- **ASSIGNED TASK**: Among the entries that follow, the required portion opens with the line containing "let s := rawFlags s v.chan isOpen clamp" and closes with the line containing "def blankTimeout (s". Give that portion again exactly, and nothing else.

___ TASK INPUT

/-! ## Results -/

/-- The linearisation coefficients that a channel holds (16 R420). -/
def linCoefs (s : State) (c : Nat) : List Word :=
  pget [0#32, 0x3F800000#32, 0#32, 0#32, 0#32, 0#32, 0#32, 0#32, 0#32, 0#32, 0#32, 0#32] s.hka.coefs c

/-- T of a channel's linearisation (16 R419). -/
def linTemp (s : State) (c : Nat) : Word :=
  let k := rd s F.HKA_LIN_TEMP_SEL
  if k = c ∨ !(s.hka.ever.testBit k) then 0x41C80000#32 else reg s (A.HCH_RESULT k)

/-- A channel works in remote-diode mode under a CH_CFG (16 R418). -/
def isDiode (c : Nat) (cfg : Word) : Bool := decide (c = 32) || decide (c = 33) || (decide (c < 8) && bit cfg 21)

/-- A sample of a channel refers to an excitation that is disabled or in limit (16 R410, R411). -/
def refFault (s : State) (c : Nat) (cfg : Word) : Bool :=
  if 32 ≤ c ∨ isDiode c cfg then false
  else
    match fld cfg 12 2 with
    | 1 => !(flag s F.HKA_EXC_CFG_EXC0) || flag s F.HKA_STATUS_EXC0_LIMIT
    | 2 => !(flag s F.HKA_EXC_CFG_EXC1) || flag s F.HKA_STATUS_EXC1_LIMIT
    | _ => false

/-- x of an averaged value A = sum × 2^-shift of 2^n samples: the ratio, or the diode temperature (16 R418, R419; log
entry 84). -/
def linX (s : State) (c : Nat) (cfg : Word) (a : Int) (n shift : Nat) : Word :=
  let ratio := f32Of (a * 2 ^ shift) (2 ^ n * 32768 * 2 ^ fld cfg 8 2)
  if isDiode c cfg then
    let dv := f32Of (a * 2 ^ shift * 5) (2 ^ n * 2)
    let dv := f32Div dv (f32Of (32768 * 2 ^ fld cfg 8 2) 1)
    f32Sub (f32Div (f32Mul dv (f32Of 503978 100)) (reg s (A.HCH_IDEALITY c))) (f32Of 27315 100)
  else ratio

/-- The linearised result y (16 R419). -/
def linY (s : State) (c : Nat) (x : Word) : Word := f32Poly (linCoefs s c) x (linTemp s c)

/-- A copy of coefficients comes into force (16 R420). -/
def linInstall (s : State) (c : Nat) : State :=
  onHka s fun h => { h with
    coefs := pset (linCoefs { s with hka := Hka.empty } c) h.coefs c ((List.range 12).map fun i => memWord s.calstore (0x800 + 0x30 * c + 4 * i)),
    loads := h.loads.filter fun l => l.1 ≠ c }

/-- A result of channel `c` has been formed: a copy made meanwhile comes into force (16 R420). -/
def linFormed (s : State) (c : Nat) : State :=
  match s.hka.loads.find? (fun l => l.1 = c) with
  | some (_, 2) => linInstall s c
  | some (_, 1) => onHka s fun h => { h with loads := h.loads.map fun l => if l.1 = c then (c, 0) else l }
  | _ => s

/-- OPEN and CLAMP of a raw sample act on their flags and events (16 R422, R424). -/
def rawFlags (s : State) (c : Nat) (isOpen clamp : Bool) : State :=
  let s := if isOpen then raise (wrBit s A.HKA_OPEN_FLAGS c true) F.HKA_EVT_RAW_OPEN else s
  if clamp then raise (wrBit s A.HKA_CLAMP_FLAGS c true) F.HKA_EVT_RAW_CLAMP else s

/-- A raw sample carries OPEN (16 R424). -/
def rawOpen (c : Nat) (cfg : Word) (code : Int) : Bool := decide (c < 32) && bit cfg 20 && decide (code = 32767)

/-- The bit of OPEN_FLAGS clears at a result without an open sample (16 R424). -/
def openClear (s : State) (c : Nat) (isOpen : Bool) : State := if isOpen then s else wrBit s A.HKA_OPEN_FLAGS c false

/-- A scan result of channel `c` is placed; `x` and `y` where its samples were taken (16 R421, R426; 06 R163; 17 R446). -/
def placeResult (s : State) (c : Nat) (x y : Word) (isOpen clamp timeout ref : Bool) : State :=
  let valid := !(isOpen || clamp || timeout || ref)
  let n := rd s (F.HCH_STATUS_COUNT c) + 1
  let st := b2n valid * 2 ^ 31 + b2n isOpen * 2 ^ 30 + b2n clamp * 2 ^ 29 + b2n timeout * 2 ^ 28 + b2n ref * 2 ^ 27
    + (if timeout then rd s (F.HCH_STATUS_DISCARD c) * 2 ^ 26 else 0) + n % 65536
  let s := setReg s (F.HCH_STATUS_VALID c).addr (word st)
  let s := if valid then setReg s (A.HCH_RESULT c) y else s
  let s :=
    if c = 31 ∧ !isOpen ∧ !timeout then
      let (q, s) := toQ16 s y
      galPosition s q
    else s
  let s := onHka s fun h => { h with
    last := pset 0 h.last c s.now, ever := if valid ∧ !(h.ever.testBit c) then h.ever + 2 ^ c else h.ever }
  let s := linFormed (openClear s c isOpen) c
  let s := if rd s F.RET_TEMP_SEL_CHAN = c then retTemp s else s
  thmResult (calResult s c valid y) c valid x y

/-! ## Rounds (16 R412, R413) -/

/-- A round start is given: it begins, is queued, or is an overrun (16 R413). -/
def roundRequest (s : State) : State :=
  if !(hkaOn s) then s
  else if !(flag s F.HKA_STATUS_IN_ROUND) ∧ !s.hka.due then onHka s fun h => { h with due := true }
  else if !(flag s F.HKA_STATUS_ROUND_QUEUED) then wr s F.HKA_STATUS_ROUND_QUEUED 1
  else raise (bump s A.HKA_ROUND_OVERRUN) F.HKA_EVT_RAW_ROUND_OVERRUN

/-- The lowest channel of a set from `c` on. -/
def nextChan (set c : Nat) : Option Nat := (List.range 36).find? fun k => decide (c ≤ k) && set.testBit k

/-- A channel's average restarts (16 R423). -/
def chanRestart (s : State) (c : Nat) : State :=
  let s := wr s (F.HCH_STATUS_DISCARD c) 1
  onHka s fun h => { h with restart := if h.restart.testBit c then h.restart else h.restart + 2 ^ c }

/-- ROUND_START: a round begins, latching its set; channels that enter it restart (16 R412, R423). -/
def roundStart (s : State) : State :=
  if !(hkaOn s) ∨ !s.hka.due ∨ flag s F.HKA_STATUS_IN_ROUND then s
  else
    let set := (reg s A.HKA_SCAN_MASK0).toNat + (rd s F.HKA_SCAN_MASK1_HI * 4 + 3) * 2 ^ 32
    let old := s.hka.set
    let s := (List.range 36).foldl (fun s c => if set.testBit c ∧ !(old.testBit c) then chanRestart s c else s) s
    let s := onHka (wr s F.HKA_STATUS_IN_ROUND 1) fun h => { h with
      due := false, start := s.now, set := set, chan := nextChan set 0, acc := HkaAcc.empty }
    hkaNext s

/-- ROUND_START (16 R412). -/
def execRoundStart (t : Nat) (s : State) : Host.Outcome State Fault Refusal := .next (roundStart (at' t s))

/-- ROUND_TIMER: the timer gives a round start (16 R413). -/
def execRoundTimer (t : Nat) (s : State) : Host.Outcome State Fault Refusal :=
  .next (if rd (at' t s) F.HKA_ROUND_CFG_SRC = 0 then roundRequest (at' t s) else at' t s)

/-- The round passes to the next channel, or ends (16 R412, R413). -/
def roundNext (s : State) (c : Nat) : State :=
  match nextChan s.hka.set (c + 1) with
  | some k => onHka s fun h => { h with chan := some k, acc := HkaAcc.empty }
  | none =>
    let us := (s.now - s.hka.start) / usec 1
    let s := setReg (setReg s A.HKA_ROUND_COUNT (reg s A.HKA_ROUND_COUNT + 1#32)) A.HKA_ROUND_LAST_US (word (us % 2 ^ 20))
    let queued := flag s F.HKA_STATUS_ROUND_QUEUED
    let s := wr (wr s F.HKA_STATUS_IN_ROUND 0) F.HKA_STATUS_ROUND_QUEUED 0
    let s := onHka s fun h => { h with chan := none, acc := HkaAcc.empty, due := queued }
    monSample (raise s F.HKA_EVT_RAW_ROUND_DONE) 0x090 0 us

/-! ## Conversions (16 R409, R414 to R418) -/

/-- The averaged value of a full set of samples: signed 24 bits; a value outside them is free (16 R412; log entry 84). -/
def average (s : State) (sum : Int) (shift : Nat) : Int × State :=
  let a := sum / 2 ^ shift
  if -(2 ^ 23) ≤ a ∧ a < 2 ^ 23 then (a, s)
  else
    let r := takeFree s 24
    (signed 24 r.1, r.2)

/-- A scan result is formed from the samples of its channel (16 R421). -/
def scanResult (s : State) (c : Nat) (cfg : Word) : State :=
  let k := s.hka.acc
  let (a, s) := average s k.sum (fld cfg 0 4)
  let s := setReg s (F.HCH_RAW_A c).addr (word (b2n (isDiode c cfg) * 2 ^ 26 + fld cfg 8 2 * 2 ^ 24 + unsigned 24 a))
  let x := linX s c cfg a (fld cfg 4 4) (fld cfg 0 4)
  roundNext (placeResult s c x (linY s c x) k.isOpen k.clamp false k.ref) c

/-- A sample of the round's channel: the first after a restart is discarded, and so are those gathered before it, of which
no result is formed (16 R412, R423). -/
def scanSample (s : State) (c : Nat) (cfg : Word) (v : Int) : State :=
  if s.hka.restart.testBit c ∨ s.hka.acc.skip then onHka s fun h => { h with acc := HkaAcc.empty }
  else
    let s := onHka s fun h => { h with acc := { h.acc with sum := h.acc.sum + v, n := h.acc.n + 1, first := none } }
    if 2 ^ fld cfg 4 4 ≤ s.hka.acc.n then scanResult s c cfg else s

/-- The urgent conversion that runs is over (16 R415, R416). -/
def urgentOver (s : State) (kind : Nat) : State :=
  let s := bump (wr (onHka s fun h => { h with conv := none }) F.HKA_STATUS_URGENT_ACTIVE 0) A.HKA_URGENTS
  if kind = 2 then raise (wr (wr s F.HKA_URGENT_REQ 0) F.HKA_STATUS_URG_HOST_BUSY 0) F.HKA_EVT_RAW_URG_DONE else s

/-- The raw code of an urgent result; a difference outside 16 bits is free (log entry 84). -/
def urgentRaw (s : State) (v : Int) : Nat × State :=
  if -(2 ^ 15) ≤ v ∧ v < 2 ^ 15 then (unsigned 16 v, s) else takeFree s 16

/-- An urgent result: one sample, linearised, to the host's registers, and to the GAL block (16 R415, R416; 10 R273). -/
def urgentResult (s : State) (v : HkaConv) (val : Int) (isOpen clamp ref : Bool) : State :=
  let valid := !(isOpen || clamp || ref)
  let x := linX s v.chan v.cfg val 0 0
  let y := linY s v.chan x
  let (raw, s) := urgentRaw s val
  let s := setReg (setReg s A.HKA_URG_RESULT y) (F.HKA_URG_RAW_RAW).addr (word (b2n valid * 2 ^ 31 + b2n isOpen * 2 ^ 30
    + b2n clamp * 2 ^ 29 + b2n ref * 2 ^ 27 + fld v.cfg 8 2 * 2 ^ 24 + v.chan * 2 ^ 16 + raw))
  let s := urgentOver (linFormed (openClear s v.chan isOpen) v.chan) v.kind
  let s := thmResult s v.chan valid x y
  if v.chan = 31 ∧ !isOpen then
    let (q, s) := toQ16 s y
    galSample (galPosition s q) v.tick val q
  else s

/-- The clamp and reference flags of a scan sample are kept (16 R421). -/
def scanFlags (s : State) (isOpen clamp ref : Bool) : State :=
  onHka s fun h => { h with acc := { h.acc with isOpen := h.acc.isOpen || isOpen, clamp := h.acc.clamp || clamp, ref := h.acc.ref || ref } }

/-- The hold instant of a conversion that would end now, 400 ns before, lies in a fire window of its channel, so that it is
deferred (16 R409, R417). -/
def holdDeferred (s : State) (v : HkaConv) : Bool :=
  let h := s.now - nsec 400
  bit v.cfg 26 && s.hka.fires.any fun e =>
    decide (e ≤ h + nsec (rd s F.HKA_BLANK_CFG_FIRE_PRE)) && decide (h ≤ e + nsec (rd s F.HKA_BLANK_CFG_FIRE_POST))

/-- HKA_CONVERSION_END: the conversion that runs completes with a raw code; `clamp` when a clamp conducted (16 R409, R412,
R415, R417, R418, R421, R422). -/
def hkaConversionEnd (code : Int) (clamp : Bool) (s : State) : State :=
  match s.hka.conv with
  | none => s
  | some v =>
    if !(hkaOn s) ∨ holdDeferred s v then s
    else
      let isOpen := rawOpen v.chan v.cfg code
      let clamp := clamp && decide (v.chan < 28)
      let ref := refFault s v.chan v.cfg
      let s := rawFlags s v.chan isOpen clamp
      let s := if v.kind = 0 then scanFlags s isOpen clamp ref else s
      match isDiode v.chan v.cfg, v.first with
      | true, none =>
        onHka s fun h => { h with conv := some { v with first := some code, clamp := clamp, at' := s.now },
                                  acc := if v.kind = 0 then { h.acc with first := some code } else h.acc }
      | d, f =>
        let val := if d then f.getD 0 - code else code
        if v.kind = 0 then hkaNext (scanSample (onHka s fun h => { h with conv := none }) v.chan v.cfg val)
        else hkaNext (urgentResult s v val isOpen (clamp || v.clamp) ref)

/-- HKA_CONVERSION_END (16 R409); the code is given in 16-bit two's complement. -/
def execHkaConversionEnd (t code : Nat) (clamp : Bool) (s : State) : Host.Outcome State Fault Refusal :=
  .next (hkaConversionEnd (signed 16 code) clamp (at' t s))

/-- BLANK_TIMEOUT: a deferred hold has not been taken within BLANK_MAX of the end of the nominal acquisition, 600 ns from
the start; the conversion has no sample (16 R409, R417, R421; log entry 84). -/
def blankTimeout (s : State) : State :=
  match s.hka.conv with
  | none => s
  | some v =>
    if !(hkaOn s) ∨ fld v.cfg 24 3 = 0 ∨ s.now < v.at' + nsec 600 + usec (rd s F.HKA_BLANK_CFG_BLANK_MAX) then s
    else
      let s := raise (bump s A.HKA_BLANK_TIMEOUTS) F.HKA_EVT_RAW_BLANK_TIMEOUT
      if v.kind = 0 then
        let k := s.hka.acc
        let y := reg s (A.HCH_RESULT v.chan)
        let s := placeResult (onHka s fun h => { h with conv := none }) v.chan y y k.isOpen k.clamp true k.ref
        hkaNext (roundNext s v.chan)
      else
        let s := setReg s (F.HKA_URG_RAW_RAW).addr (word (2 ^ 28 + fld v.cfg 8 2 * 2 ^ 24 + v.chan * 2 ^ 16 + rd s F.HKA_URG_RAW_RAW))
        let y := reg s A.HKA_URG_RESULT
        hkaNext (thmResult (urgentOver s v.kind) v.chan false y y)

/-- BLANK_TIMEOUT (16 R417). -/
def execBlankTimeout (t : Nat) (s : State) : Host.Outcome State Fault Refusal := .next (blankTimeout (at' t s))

______

- **ANSWER SPACE**:
      let s := rawFlags s v.chan isOpen clamp
      let s := if v.kind = 0 then scanFlags s isOpen clamp ref else s
      match isDiode v.chan v.cfg, v.first with
      | true, none =>
        onHka s fun h => { h with conv := some { v with first := some code, clamp := clamp, at' := s.now },
                                  acc := if v.kind = 0 then { h.acc with first := some code } else h.acc }
      | d, f =>
        let val := if d then f.getD 0 - code else code
        if v.kind = 0 then hkaNext (scanSample (onHka s fun h => { h with conv := none }) v.chan v.cfg val)
        else hkaNext (urgentResult s v val isOpen (clamp || v.clamp) ref)

/-- HKA_CONVERSION_END (16 R409); the code is given in 16-bit two's complement. -/
def execHkaConversionEnd (t code : Nat) (clamp : Bool) (s : State) : Host.Outcome State Fault Refusal :=
  .next (hkaConversionEnd (signed 16 code) clamp (at' t s))

/-- BLANK_TIMEOUT: a deferred hold has not been taken within BLANK_MAX of the end of the nominal acquisition, 600 ns from
the start; the conversion has no sample (16 R409, R417, R421; log entry 84). -/
def blankTimeout (s : State) : State :=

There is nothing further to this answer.